■ **Description of the task**
Below this line is the material. Write out only its lines from the one containing "def doubleTrap (c" through the one containing "if s.team.spec then", both kept, exactly.

■ **Material provided**
----

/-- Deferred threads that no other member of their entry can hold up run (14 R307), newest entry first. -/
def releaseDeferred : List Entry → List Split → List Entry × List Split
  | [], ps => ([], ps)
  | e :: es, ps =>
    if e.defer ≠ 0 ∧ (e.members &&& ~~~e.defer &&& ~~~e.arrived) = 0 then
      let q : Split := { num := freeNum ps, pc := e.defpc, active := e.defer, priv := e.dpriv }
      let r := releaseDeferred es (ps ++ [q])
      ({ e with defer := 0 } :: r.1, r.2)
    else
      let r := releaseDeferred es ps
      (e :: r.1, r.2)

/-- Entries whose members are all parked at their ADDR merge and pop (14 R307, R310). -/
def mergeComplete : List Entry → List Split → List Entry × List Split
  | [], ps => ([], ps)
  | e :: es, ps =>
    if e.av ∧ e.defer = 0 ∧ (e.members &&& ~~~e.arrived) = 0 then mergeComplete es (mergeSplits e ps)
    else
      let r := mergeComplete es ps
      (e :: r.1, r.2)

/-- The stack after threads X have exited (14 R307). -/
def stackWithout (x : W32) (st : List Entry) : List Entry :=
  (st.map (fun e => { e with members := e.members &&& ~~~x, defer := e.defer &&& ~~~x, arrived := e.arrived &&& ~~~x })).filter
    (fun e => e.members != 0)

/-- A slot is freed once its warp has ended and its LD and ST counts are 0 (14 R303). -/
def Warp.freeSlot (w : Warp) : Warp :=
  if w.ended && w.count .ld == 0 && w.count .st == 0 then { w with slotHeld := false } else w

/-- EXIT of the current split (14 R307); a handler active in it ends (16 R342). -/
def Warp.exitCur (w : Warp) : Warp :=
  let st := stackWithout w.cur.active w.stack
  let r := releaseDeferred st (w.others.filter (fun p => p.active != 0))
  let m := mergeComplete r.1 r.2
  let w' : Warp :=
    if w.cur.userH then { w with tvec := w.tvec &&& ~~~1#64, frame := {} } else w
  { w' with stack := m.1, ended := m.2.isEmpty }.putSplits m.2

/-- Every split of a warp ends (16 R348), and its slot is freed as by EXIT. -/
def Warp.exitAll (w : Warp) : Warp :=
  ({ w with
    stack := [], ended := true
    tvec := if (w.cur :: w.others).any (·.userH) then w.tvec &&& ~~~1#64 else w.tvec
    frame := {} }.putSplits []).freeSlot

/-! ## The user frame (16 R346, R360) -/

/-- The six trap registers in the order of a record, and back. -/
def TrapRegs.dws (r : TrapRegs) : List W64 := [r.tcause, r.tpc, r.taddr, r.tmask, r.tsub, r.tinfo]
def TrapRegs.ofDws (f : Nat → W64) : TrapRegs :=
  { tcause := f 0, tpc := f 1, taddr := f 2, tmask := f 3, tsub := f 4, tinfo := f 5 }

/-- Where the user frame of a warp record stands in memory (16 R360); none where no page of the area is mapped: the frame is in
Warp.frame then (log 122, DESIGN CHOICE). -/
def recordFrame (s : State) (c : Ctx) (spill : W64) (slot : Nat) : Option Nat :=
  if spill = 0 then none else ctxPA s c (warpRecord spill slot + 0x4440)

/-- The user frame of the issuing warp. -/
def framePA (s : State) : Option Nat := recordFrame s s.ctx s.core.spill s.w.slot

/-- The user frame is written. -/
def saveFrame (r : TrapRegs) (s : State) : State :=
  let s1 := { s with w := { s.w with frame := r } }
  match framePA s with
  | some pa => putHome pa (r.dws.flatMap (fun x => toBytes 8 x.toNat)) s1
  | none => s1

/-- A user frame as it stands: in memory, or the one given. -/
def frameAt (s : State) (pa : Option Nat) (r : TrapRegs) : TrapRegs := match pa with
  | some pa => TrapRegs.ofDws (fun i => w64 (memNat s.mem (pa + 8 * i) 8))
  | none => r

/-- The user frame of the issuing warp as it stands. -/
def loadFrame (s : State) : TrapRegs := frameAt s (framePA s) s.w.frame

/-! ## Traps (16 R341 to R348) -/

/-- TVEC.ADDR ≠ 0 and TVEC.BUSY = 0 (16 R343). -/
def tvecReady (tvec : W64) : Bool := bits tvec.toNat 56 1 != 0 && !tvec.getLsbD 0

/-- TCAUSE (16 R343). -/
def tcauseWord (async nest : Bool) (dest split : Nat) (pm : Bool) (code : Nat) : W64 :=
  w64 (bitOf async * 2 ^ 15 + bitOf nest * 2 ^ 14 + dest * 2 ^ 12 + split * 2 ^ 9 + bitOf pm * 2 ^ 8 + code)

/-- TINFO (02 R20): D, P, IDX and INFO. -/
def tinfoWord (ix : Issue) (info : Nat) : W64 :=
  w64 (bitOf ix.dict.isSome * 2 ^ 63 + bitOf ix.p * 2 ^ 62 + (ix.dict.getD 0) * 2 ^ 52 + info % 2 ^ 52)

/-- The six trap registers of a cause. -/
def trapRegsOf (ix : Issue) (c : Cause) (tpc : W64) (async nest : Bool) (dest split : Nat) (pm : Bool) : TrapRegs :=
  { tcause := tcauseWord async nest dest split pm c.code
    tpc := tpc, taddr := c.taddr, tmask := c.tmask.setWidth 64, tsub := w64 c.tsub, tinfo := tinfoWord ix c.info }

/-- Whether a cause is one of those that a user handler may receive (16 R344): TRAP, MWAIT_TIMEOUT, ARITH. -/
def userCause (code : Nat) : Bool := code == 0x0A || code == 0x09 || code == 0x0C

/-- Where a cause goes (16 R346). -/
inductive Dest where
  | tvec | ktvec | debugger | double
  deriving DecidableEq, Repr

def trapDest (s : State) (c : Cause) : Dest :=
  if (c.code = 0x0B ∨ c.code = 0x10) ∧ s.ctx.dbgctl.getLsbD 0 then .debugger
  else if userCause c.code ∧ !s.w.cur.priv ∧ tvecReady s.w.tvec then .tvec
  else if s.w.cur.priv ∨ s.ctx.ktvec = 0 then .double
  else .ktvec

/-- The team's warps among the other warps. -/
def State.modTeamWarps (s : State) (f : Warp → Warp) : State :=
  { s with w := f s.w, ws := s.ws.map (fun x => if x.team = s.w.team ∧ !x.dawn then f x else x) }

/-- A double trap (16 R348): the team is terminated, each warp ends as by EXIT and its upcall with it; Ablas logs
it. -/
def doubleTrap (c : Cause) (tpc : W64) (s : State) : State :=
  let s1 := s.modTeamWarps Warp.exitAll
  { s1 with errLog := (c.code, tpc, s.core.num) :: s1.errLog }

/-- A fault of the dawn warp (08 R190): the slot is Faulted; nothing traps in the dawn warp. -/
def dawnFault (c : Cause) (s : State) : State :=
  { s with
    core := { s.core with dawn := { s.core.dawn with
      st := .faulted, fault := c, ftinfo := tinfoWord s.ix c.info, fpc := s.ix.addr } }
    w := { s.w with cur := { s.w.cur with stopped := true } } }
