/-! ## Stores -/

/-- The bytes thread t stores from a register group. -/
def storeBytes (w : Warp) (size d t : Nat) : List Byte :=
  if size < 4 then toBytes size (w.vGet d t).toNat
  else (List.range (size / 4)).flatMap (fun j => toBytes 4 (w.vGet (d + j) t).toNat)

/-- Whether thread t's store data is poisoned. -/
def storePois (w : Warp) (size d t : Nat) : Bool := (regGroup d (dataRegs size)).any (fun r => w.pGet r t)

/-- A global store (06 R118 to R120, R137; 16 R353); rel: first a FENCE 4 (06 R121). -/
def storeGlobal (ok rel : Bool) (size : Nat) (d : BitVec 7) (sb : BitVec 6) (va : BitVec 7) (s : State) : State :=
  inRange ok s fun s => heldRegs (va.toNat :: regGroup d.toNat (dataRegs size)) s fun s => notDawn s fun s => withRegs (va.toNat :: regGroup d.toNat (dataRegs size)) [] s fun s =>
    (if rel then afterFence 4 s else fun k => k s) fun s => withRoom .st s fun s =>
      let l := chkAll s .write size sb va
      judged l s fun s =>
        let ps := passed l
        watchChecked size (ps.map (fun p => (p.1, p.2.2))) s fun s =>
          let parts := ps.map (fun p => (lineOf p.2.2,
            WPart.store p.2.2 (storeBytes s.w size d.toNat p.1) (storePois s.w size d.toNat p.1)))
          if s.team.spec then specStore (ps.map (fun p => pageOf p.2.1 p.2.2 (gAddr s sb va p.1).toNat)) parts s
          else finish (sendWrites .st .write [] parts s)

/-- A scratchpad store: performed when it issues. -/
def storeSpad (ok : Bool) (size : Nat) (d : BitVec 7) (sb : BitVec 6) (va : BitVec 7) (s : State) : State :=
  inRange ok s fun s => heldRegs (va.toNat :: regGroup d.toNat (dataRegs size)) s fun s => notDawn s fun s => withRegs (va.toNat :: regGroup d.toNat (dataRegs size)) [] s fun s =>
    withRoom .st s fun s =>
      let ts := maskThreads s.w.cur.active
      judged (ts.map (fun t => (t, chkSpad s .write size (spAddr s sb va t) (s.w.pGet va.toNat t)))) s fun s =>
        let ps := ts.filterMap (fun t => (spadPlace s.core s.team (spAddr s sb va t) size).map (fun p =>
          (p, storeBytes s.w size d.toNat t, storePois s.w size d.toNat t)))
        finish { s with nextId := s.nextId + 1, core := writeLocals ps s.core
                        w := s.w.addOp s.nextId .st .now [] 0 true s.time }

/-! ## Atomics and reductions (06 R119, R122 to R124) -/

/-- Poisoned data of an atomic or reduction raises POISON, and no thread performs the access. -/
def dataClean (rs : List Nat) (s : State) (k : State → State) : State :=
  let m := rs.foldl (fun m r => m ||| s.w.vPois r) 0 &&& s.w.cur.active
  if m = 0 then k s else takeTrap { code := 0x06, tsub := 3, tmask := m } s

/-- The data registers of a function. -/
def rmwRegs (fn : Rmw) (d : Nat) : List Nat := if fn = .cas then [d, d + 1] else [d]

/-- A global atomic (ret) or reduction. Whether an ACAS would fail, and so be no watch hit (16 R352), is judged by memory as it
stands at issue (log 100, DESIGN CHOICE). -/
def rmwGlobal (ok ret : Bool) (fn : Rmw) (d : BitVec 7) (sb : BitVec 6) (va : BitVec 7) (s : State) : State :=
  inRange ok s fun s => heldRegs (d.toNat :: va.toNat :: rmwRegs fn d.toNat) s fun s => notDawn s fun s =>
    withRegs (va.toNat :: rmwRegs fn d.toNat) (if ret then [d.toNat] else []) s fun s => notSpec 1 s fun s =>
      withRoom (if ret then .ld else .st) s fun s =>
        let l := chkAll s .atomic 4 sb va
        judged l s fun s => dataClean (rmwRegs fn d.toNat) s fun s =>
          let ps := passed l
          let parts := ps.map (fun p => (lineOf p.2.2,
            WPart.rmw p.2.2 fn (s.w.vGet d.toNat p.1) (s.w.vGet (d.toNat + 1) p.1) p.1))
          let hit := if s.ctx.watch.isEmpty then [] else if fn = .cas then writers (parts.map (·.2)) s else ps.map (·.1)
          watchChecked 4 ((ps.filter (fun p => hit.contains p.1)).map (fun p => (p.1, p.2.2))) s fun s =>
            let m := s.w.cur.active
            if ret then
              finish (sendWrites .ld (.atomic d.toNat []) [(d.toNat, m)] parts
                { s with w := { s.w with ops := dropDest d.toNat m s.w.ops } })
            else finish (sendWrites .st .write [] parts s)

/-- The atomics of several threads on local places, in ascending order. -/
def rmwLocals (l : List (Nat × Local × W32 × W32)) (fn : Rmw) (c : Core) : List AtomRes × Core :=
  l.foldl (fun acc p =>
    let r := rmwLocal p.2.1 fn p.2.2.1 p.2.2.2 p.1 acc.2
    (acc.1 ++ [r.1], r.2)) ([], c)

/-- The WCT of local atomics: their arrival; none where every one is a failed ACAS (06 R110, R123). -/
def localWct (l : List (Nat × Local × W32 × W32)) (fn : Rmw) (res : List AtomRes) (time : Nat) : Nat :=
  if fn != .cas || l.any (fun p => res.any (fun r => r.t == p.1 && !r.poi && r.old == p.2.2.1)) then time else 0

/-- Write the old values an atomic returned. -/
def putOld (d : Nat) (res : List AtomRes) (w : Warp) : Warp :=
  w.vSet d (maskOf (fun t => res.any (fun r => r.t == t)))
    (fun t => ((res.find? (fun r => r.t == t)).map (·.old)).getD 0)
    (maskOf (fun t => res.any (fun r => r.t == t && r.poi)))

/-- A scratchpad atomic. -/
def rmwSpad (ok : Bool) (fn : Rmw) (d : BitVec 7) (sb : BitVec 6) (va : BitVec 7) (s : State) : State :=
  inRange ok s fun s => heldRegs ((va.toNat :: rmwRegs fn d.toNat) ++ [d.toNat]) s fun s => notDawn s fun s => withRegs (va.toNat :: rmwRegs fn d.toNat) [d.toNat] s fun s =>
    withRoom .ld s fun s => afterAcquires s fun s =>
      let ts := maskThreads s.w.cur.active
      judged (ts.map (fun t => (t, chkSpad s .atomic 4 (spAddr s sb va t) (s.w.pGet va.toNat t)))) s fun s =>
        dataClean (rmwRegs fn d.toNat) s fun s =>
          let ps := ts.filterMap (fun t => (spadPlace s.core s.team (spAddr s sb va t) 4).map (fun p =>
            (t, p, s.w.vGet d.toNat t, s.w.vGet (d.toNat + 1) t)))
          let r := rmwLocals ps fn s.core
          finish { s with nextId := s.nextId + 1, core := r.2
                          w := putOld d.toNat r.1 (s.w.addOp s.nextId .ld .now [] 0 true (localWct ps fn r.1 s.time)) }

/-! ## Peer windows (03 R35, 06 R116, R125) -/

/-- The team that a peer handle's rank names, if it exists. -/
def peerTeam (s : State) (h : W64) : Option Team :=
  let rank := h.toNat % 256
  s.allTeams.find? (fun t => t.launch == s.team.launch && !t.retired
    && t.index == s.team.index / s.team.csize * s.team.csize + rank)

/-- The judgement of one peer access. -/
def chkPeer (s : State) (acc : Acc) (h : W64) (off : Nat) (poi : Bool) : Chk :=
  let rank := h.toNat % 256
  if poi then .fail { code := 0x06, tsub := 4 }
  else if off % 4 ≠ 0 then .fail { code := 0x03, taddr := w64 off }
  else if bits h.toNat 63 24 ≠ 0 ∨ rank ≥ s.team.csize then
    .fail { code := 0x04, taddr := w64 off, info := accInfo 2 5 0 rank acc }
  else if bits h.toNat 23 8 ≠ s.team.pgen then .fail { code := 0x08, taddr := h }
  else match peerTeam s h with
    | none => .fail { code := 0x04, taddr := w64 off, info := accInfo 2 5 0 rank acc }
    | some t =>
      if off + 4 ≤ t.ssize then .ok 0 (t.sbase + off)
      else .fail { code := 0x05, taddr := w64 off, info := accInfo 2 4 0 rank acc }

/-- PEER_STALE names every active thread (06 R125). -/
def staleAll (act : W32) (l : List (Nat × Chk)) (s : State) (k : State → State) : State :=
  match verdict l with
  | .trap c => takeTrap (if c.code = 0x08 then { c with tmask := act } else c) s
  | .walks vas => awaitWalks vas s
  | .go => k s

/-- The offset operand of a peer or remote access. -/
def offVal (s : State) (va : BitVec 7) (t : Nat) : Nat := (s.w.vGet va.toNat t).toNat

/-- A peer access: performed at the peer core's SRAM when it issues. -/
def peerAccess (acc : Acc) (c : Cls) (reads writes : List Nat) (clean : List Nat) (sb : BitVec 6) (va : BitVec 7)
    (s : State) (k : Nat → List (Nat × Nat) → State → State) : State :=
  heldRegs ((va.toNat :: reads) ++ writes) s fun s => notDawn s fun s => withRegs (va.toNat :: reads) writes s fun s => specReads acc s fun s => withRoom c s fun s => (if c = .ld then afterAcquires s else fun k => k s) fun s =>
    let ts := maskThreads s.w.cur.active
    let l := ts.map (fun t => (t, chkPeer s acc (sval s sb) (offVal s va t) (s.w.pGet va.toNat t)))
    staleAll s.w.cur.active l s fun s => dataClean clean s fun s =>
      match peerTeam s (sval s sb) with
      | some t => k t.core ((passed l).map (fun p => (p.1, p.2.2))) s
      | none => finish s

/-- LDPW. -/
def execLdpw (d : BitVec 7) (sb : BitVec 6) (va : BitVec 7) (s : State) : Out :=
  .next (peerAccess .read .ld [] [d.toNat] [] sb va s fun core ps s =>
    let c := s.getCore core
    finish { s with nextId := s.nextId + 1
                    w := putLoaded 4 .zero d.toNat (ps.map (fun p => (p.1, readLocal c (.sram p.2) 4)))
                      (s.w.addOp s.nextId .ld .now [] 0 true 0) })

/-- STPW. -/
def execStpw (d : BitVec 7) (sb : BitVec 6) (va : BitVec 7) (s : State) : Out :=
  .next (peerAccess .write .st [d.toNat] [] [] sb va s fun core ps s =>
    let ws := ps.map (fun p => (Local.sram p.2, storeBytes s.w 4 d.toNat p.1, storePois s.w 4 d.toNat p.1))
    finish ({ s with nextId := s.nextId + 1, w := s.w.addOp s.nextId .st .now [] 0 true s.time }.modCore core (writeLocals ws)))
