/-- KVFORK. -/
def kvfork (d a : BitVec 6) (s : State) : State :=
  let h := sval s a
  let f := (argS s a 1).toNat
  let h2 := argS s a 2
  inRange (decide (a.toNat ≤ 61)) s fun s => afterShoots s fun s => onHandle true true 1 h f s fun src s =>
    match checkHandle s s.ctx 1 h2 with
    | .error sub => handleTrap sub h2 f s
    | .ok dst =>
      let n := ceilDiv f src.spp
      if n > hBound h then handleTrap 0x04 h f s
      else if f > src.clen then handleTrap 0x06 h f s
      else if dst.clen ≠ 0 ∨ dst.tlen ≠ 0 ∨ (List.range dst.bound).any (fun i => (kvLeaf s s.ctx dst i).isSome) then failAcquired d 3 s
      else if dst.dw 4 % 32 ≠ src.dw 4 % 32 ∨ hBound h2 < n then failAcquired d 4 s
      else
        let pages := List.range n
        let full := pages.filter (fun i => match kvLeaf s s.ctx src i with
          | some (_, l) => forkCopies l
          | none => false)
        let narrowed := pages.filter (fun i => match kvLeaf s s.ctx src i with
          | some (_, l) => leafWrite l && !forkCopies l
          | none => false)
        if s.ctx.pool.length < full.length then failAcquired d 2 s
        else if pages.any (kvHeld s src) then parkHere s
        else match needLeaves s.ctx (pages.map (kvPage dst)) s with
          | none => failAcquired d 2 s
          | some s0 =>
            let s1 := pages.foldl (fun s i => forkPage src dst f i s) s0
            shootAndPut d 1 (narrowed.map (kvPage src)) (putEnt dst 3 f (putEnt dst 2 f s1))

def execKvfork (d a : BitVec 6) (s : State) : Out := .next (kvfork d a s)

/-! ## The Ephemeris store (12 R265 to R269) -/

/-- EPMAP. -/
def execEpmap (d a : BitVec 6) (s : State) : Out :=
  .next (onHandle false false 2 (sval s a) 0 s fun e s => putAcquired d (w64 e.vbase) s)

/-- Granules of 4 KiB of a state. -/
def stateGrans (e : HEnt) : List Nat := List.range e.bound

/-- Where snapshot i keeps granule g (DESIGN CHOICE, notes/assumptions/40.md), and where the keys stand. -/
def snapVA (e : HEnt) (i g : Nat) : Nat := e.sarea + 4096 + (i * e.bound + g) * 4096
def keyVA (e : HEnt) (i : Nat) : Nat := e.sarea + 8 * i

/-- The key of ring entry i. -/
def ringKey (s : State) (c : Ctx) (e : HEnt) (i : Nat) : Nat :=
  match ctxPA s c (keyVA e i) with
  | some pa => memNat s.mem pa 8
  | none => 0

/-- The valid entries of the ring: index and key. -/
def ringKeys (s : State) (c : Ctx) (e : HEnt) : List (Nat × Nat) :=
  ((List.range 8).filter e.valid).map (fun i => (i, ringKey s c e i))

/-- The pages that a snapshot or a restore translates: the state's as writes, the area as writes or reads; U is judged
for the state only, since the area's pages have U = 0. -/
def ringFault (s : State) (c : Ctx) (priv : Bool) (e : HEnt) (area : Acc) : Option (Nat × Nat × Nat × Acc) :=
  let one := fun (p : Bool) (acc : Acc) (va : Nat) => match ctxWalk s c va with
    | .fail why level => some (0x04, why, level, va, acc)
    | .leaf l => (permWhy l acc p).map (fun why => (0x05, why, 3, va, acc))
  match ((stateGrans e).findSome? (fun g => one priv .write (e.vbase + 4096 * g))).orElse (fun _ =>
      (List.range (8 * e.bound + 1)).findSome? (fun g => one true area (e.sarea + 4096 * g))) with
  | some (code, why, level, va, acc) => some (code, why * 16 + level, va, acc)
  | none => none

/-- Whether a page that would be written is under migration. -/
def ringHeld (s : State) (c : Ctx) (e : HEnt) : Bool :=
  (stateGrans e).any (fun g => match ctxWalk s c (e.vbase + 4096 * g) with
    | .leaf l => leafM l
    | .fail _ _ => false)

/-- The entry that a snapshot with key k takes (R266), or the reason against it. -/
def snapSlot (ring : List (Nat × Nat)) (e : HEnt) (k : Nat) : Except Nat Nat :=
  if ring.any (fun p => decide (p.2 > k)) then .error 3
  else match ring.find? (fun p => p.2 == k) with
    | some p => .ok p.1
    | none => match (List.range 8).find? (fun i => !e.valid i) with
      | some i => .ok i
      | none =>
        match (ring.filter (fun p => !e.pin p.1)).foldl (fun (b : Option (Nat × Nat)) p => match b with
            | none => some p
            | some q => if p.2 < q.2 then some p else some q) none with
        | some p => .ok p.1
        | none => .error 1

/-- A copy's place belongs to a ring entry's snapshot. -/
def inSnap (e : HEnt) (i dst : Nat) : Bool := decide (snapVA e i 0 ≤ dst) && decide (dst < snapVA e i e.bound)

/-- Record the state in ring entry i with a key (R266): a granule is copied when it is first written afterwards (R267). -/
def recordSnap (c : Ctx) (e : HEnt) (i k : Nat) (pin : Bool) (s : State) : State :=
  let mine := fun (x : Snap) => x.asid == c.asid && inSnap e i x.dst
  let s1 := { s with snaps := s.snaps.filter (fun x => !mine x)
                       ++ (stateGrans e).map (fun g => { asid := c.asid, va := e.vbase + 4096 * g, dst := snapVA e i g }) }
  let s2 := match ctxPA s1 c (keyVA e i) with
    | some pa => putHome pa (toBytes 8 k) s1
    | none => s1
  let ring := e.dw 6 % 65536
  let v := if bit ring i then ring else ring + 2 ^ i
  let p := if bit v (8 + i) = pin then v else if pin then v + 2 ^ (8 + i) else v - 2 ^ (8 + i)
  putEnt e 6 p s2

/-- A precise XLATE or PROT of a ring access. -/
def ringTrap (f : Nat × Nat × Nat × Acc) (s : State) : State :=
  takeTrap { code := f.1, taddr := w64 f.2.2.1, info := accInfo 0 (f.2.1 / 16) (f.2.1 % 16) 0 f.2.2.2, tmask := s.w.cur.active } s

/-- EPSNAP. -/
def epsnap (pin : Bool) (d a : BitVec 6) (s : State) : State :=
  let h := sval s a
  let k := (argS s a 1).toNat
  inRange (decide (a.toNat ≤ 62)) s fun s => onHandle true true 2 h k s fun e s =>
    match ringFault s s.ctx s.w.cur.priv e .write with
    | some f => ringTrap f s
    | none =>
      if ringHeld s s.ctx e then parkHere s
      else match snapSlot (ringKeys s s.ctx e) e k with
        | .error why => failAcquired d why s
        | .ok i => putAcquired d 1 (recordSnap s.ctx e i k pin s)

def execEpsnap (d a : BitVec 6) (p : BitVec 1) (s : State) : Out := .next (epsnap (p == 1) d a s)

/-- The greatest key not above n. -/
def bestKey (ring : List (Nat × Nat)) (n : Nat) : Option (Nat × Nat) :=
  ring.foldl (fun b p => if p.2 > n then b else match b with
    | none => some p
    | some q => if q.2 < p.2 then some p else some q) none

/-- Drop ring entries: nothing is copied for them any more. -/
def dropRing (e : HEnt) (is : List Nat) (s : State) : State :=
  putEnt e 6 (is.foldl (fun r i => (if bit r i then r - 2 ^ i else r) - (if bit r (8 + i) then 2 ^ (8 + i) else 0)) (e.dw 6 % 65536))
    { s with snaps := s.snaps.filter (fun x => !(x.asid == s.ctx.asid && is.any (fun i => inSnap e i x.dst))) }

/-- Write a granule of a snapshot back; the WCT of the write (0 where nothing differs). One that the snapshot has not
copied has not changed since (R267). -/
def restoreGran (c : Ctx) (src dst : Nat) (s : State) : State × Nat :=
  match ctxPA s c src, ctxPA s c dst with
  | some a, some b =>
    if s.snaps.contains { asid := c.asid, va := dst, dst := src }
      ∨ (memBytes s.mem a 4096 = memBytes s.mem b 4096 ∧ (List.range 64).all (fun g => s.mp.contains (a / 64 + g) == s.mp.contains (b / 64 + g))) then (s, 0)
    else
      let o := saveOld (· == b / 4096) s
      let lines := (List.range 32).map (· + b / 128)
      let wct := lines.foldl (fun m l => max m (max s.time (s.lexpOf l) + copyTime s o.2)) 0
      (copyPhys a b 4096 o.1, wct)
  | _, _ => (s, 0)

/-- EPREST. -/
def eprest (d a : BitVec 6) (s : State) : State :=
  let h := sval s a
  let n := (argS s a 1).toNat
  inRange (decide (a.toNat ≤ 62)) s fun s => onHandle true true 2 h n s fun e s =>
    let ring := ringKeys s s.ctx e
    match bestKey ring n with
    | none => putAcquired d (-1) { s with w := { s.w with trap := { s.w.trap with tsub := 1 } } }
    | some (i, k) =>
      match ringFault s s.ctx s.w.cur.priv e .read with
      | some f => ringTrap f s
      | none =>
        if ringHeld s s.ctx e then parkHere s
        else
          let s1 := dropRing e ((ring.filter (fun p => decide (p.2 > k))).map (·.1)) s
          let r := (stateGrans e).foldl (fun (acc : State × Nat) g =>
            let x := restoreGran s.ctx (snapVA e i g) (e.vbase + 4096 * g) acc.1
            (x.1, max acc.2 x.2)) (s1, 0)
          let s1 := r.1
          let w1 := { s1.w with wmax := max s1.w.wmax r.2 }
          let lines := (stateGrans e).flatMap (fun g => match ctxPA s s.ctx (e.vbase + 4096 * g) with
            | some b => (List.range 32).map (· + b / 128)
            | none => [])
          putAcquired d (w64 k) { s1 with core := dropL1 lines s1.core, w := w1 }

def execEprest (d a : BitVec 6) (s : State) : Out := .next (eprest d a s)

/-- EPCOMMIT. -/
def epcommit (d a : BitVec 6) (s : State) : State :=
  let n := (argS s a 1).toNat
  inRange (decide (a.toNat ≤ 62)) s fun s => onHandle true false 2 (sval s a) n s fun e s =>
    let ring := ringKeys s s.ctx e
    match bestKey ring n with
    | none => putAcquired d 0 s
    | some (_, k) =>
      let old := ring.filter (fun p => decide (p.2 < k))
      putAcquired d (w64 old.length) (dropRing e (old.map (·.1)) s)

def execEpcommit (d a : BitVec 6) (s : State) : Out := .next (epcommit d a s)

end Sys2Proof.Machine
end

----

■ **Output below**
def doubleTrap (c : Cause) (tpc : W64) (s : State) : State :=
  let s1 := s.modTeamWarps Warp.exitAll
  { s1 with errLog := (c.code, tpc, s.core.num) :: s1.errLog }

/-- A fault of the dawn warp (08 R190): the slot is Faulted; nothing traps in the dawn warp. -/
def dawnFault (c : Cause) (s : State) : State :=
  { s with
    core := { s.core with dawn := { s.core.dawn with
      st := .faulted, fault := c, ftinfo := tinfoWord s.ix c.info, fpc := s.ix.addr } }
    w := { s.w with cur := { s.w.cur with stopped := true } } }
/-! ## Stores -/

/-- The bytes thread t stores from a register group. -/
def storeBytes (w : Warp) (size d t : Nat) : List Byte :=
  if size < 4 then toBytes size (w.vGet d t).toNat
  else (List.range (size / 4)).flatMap (fun j => toBytes 4 (w.vGet (d + j) t).toNat)

/-- Whether thread t's store data is poisoned. -/
def storePois (w : Warp) (size d t : Nat) : Bool := (regGroup d (dataRegs size)).any (fun r => w.pGet r t)

/-- A global store (06 R118 to R120, R137; 16 R353); rel: first a FENCE 4 (06 R121). -/
def storeGlobal (ok rel : Bool) (size : Nat) (d : BitVec 7) (sb : BitVec 6) (va : BitVec 7) (s : State) : State :=
  inRange ok s fun s => heldRegs (va.toNat :: regGroup d.toNat (dataRegs size)) s fun s => notDawn s fun s => withRegs (va.toNat :: regGroup d.toNat (dataRegs size)) [] s fun s =>
    (if rel then afterFence 4 s else fun k => k s) fun s => withRoom .st s fun s =>
      let l := chkAll s .write size sb va
      judged l s fun s =>
        let ps := passed l
        watchChecked size (ps.map (fun p => (p.1, p.2.2))) s fun s =>
          let parts := ps.map (fun p => (lineOf p.2.2,
            WPart.store p.2.2 (storeBytes s.w size d.toNat p.1) (storePois s.w size d.toNat p.1)))
          if s.team.spec then specStore (ps.map (fun p => pageOf p.2.1 p.2.2 (gAddr s sb va p.1).toNat)) parts s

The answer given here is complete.